Mrs Peil, who launched a petition when plans were submitted, said: “It is okay for them to put a shop there but what about our trade? We won’t have just lost our business, a family of six will also be made homeless.

“We are utterly devastated because a local councillor rejected this and a man who doesn’t live in the area has given it the go-ahead.”

Councillor Robert Pearson, who represents Midway on the district council, also expressed his disappointment adding: “I am worried for the future safety but I will work with the developer to make sure they do stick to the decision notice.”

Independent planning inspectorate, Ian Radcliffe, agreed with the supermarket giant that two or three of the 13 car park spaces could be emptied to enable delivery lorries to turn.

It was recognised that the car park would often be full and concern was raised over vehicles waiting on the busy A511 to enter.

However, Mr Radcliffe said: “It may be that a delivery vehicle has to wait for a car to exit the car park before it can turn in.
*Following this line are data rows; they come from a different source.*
-- ==== Sys2Proof/Laws/Mode.lean ====
section
/-! SUPPORT. What turning every output off leaves of two registers: the mode, and the commanded state of the switch channels. -/

set_option Elab.async false

namespace Sys2Proof.Machine

/-- A register that the output stages do not write. -/
def Reg.aside (r : Reg) : Prop := r = .SYS_MODE ∨ r = .SW_OUT

section
variable {r : Reg} {i : Nat}

theorem State.each_keeps {α β : Type} (s : State) (l : List α) (f : State → α → State) (g : State → β)
    (h : ∀ s a, g (f s a) = g s) : g (s.each l f) = g s := by
  induction l generalizing s with
  | nil => rfl
  | cons a l ih => exact (ih (f s a)).trans (h s a)

theorem State.setFld_aside (hr : r.aside) (s : State) (f : Fld) (j v : Nat) (h1 : f.reg ≠ .SYS_MODE) (h2 : f.reg ≠ .SW_OUT) :
    (s.setFld f j v).rd r i = s.rd r i := by
  refine State.rd_setFld_ne s fun e => ?_
  have e := congrArg Prod.fst e
  rcases hr with rfl | rfl
  · exact h1 e.symm
  · exact h2 e.symm

theorem State.setFlag_aside (hr : r.aside) (s : State) (f : Fld) (j : Nat) (b : Bool) (h1 : f.reg ≠ .SYS_MODE) (h2 : f.reg ≠ .SW_OUT) :
    (s.setFlag f j b).rd r i = s.rd r i := State.setFld_aside hr s f j _ h1 h2

theorem State.dropL1_aside (hr : r.aside) (s : State) (c : Nat) : (s.dropL1 c).rd r i = s.rd r i := by
  have h : ∀ v, (s.putHold c .l1 v).rd r i = s.rd r i := fun v => State.setFlag_aside hr _ _ _ _ (by decide) (by decide)
  unfold State.dropL1
  dsimp only
  split
  · split
    · exact h _
    · rw [State.rd_congr (State.clearFault_regs _ _ _)]; exact h _
  · rfl

theorem State.ledDuty_aside (hr : r.aside) (s : State) (n d : Nat) : (s.ledDuty n d).rd r i = s.rd r i := by
  unfold State.ledDuty
  dsimp only
  rw [State.setFlag_aside hr _ _ _ _ (by decide) (by decide), State.setFlag_aside hr _ _ _ _ (by decide) (by decide),
    State.setFld_aside hr _ _ _ _ (by decide) (by decide)]
  rfl

theorem State.ledCut_aside (hr : r.aside) (s : State) (n : Nat) : (s.ledCut n).rd r i = s.rd r i := by
  unfold State.ledCut
  rw [State.ledDuty_aside hr]
  rfl

theorem State.fadeEnd_aside (hr : r.aside) (s : State) (n : Nat) : (s.fadeEnd n).rd r i = s.rd r i := by
  unfold State.fadeEnd
  split
  · rfl
  · rw [State.setFlag_aside hr _ _ _ _ (by decide) (by decide)]; rfl

theorem State.ledOff_aside (hr : r.aside) (s : State) (n : Nat) : (s.ledOff n).rd r i = s.rd r i := by
  unfold State.ledOff
  rw [State.ledCut_aside hr, State.setFlag_aside hr _ _ _ _ (by decide) (by decide)]
  rfl

theorem State.ledRefresh_aside (hr : r.aside) (s : State) (n : Nat) : (s.ledRefresh n).rd r i = s.rd r i := by
  unfold State.ledRefresh
  extract_lets _ shut off rfx _ s1
  have h1 : s1.rd r i = s.rd r i := by
    simp only [s1]
    split
    · rfl
    · split
      · rw [State.setFlag_aside hr _ _ _ _ (by decide) (by decide)]; rfl
      · split
        · exact State.fadeEnd_aside hr s n
        · rfl
  split
  · rw [State.ledCut_aside hr, h1]
  · exact h1

theorem State.allLedsOff_aside (hr : r.aside) (s : State) : s.allLedsOff.rd r i = s.rd r i :=
  State.each_keeps s _ _ (fun s => s.rd r i) fun s n => by
    rw [State.ledOff_aside hr, State.setFld_aside hr _ _ _ _ (by decide) (by decide)]

theorem State.putHold_aside (hr : r.aside) (s : State) (n : Nat) (h : Hold) (v : Bool) : (s.putHold n h v).rd r i = s.rd r i := by
  unfold State.putHold
  cases h <;> first | exact State.setFlag_aside hr _ _ _ _ (by decide) (by decide) | rfl

theorem State.setSwc_rd (s : State) (c : Nat) (x : SwCh) (r : Reg) (i : Nat) : (s.setSwc c x).rd r i = s.rd r i := rfl

theorem State.freezeInrush_aside (hr : r.aside) (s : State) (c : Nat) : (s.freezeInrush c).rd r i = s.rd r i := by
  unfold State.freezeInrush
  dsimp only
  split
  · refine (State.setSwc_rd _ _ _ _ _).trans ?_
    rw [State.setFlag_aside hr _ _ _ _ (by decide) (by decide), State.setFlag_aside hr _ _ _ _ (by decide) (by decide)]
  · split
    · refine (State.setSwc_rd _ _ _ _ _).trans ?_
      rw [State.setFlag_aside hr _ _ _ _ (by decide) (by decide)]
    · rfl

theorem State.stage_aside (hr : r.aside) (s : State) (d : Drive) (c : Nat) : (s.stage d c).rd r i = s.rd r i := by
  have e : ∀ (t : State) (p : Bool), State.rd (if p then t.setFlag F.CAL_CH_DSTAT_PULLUP c false else t) r i = t.rd r i := fun t p => by
    cases p
    · rfl
    · exact State.setFlag_aside hr _ _ _ _ (by decide) (by decide)
  have f : ∀ x, State.rd ((s.setSwc c x).freezeInrush c) r i = s.rd r i := fun x => (State.freezeInrush_aside hr _ c).trans rfl
  unfold State.stage
  extract_lets _ y x s1 s2
  have g : s2.rd r i = s.rd r i := (e s1 _).trans (f x)
  split
  · rw [State.setFlag_aside hr _ _ _ _ (by decide) (by decide), State.setFlag_aside hr _ _ _ _ (by decide) (by decide),
      State.setFlag_aside hr _ _ _ _ (by decide) (by decide), State.setFld_aside hr _ _ _ _ (by decide) (by decide), g]
  · split
    · rw [State.setFld_aside hr _ _ _ _ (by decide) (by decide), g]
    · exact g

theorem State.refresh_aside (hr : r.aside) (s : State) (n : Nat) : (s.refresh n).rd r i = s.rd r i :=
  State.each_keeps s _ _ (fun s => s.rd r i) fun s _ => State.stage_aside hr s _ _

theorem State.doRefresh_aside (hr : r.aside) (s : State) (m : Nat) : (s.doRefresh m).rd r i = s.rd r i :=
  State.setFld_aside hr _ _ _ _ (by decide) (by decide)

theorem State.dioRefresh_aside (hr : r.aside) (s : State) : s.dioRefresh.rd r i = s.rd r i := by
  unfold State.dioRefresh
  dsimp only
  rw [State.setFlag_aside hr _ _ _ _ (by decide) (by decide)]
  exact State.each_keeps s _ _ (fun s => s.rd r i) fun s m => State.doRefresh_aside hr s m

theorem State.bump_aside (hr : r.aside) (s : State) (f : Fld) (j : Nat) (h1 : f.reg ≠ .SYS_MODE) (h2 : f.reg ≠ .SW_OUT) :
    (s.bump f j).rd r i = s.rd r i := State.setFld_aside hr s f j _ h1 h2

theorem State.eveResult_aside (hr : r.aside) (s : State) (k a b c : Nat) : (s.eveResult k a b c).rd r i = s.rd r i := by
  have h5 : ∀ (t : State) (k : Nat), (t.freeEnt k).rd r i = t.rd r i := fun t k => State.rd_congr (State.clearFault_regs _ _ _) r i
  have h1 : ∀ (t : State) (b : Bool), (if b then t.setFlag F.EVE_RES_PTR_OVF else t).rd r i = t.rd r i := fun t b => by
    cases b
    · rfl
    · exact State.setFlag_aside hr t _ _ _ (by decide) (by decide)
  have hb : ∀ (t : State) (a : Nat) (l : List Byte), (t.setBytes a l).rd r i = t.rd r i := fun t a l => by
    induction l generalizing t a with
    | nil => rfl
    | cons x l ih => exact (ih _ _).trans rfl
  have hE : ∀ (t : State) (e : EveSt), (t.setEve e).rd r i = t.rd r i := fun _ _ => rfl
  have h2 : ∀ (t : State) (a v : Nat) (l : List Byte), ((t.setBytes a l).setFld F.EVE_RES_PTR_WR 0 v).rd r i = t.rd r i := fun t a v l =>
    (State.setFld_aside hr _ _ _ _ (by decide) (by decide)).trans (hb t a l)
  unfold State.eveResult
  split
  · rfl
  · dsimp only
    rw [h5, hE, h2, h1]

theorem State.valveResult_aside (hr : r.aside) (s : State) (n : Nat) (ev : ValveEv) (a b c d : Nat) :
    (s.valveResult n ev a b c d).rd r i = s.rd r i := by
  have h : ∀ t : State, State.rd (match ev.ent with | some e => t.eveResult e a d (Nat.min c 65535) | none => t) r i = t.rd r i := by
    intro t
    cases ev.ent
    · rfl
    · exact State.eveResult_aside hr _ _ _ _ _
  unfold State.valveResult
  refine (h _).trans ?_
  split
  · rw [State.rd_congr (State.raise_regs _ _ _ _ _), State.setFlag_aside hr _ _ _ _ (by decide) (by decide),
      State.bump_aside hr _ _ _ (by decide) (by decide), State.setFld_aside hr _ _ _ _ (by decide) (by decide),
      State.setFld_aside hr _ _ _ _ (by decide) (by decide), State.setFld_aside hr _ _ _ _ (by decide) (by decide),
      State.setFld_aside hr _ _ _ _ (by decide) (by decide), State.setFld_aside hr _ _ _ _ (by decide) (by decide)]
  · rw [State.setFld_aside hr _ _ _ _ (by decide) (by decide),
      State.setFld_aside hr _ _ _ _ (by decide) (by decide), State.setFld_aside hr _ _ _ _ (by decide) (by decide),
      State.setFld_aside hr _ _ _ _ (by decide) (by decide), State.setFld_aside hr _ _ _ _ (by decide) (by decide)]

theorem State.toDecay_aside (s : State) (n a : Nat) (b : Bool) : (s.toDecay n a b).rd r i = s.rd r i := by
  unfold State.toDecay
  repeat' split
  all_goals rfl

theorem State.rejectWait_aside (hr : r.aside) (s : State) (n code : Nat) : (s.rejectWait n code).rd r i = s.rd r i := by
  unfold State.rejectWait
  split
  · exact (State.valveResult_aside hr _ _ _ _ _ _ _).trans rfl
  · rfl

theorem State.valveCut_aside (hr : r.aside) (s : State) (n code : Nat) : (s.valveCut n code).rd r i = s.rd r i := by
  unfold State.valveCut
  rw [State.rejectWait_aside hr, State.toDecay_aside]

theorem State.beginPhase_aside (s : State) (n k : Nat) : (s.beginPhase n k).rd r i = s.rd r i := by
  unfold State.beginPhase
  split
  · dsimp only
    split
    · exact (State.toDecay_aside _ n 0 false).trans rfl
    · repeat' split
      all_goals rfl
  · rfl

theorem State.valveAdmit_aside (hr : r.aside) (s : State) (n : Nat) (ev : ValveEv) : (s.valveAdmit n ev).rd r i = s.rd r i := by
  unfold State.valveAdmit
  dsimp only
  refine (State.beginPhase_aside _ n 0).trans ?_
  show State.rd (if ev.req < s.now then s.bump F.INJ_CH_CNT_DEFER n else s) r i = _
  split
  · exact State.bump_aside hr _ _ _ (by decide) (by decide)
  · rfl

theorem State.checkList_aside (hr : r.aside) (b : Nat) (arr : Option Nat) (l : List (Nat × ValveEv)) :
    ∀ (s : State) (blocked : Option Nat), (s.checkList b arr l blocked).rd r i = s.rd r i := by
  induction l with
  | nil => exact fun s _ => rfl
  | cons x l ih =>
    intro s blocked
    unfold State.checkList
    dsimp only
    repeat' split
    all_goals first
      | exact ih _ _
      | exact (ih _ _).trans (State.rejectWait_aside hr _ _ _)
      | exact (ih _ _).trans (State.valveAdmit_aside hr _ _ _)

theorem State.bankCheck_aside (hr : r.aside) (s : State) (b : Nat) : (s.bankCheck b).rd r i = s.rd r i :=
  State.checkList_aside hr b none _ s none

theorem State.valveStop_aside (hr : r.aside) (s : State) (n code : Nat) : (s.valveStop n code).rd r i = s.rd r i :=
  (State.bankCheck_aside hr _ _).trans (State.valveCut_aside hr s n code)

theorem State.outRefresh_aside (hr : r.aside) (s : State) (n : Nat) : (s.outRefresh n).rd r i = s.rd r i := by
  unfold State.outRefresh
  repeat' split
  · exact State.refresh_aside hr s n
  · exact State.valveStop_aside hr s _ _
  · rfl
  · exact State.ledRefresh_aside hr s _
  · exact State.doRefresh_aside hr s _

theorem State.bollFaults_aside (s : State) : s.bollFaults.rd r i = s.rd r i := by
  unfold State.bollFaults
  dsimp only
  have h : ∀ (p : Nat → Bool), (s.each (List.range 4) fun s t => if p t then s else s.clearFault .BOLL_SILENCE t).rd r i = s.rd r i :=
    fun p => State.each_keeps s _ _ (fun s => s.rd r i) fun s t => by
      split
      · rfl
      · exact State.rd_congr (State.clearFault_regs _ _ _) r i
  split
  · exact h _
  · rw [State.rd_congr (State.clearFault_regs _ _ _)]; exact h _

theorem State.governanceEnds_aside (hr : r.aside) (s : State) : s.governanceEnds.rd r i = s.rd r i := by
  unfold State.governanceEnds
  dsimp only
  rw [State.bollFaults_aside]
  refine (State.each_keeps _ _ (fun s t => s.setSilc t { s.silc t with exp := false }) (fun s => s.rd r i) fun s t => rfl).trans ?_
  exact State.each_keeps _ _ _ (fun s => s.rd r i) fun s k => by
    unfold State.release
    rw [State.outRefresh_aside hr]
    rfl

theorem State.silPause_aside (s : State) : s.silPause.rd r i = s.rd r i :=
  State.each_keeps s _ _ (fun s => s.rd r i) fun s t => by
    dsimp only
    split <;> rfl

end

/-- A command for OFF, seen from a register aside: SW_OUT of the channel alone. -/
theorem State.command_rd {r : Reg} {i : Nat} (hr : r.aside) (s : State) (n mode duty : Nat) (d : Option Nat) :
    (s.command n mode duty d).rd r i = (s.wr .SW_OUT n (F.SW_OUT_MODE.into (F.SW_OUT_DUTY.into 0 duty) mode)).rd r i := by
  unfold State.command
  dsimp only
  split
  · rfl
  · rw [State.refresh_aside hr]
    exact State.each_keeps _ _ _ (fun s => s.rd r i) fun s c => by
      split
      · rw [State.dropL1_aside hr]; rfl
      · rfl

theorem State.allSwitchesOff_mode (s : State) : s.allSwitchesOff.rd .SYS_MODE 0 = s.rd .SYS_MODE 0 :=
  State.each_keeps s _ _ (fun s => s.rd .SYS_MODE 0) fun s n => by
    rw [State.command_rd (.inl rfl)]
    exact State.rd_wr_ne s _ (fun e => nomatch (congrArg Prod.fst e : Reg.SYS_MODE = Reg.SW_OUT))

theorem State.commandsOff_mode (s : State) : s.commandsOff.rd .SYS_MODE 0 = s.rd .SYS_MODE 0 := by
  unfold State.commandsOff
  dsimp only
  rw [State.allLedsOff_aside (.inl rfl), State.dioRefresh_aside (.inl rfl), State.setFld_aside (.inl rfl) _ _ _ _ (by decide) (by decide),
    State.allSwitchesOff_mode]

theorem State.sleepEnds_fld (s : State) (f : Fld) (i : Nat) : s.sleepEnds.fld f i = s.fld f i := rfl

theorem State.setMode_mode (s : State) {m : Nat} (h : m < 8) : (s.setMode m).mode' = m := by
  unfold State.setMode State.mode'
  rw [State.sleepEnds_fld]
  rw [State.fld_setFld_same _ (show F.SYS_MODE_MODE.lsb + F.SYS_MODE_MODE.w ≤ 32 by decide)]
  exact Nat.mod_eq_of_lt h

/-- Entering Configure leaves the module in Configure. -/
theorem State.enterConfigure_mode (s : State) : s.enterConfigure.mode' = 3 := by
  unfold State.enterConfigure
  split
  · refine Eq.trans ?_ (State.setMode_mode s.valvesOff.clearStore (m := 3) (by decide))
    unfold State.mode' State.fld
    rw [State.governanceEnds_aside (.inl rfl), State.commandsOff_mode, State.silPause_aside]
  · exact State.setMode_mode s (by decide)

end Sys2Proof.Machine
end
However, such short delays are not uncommon. I have no reason to find that such a delay would harm highway safety, or the free flow of traffic.”

The inspector, who visited the site, added that since traffic lights were added at the crossroads there has been a reduction in accidents. But residents pointed out that accidents which do not result in personal injury occur, are not recorded.

Mr Radcliffe said: “By their nature such accidents are minor (and no) greater attention than normal needs to be paid to highway safety.

An application to charge the council for costs was refused.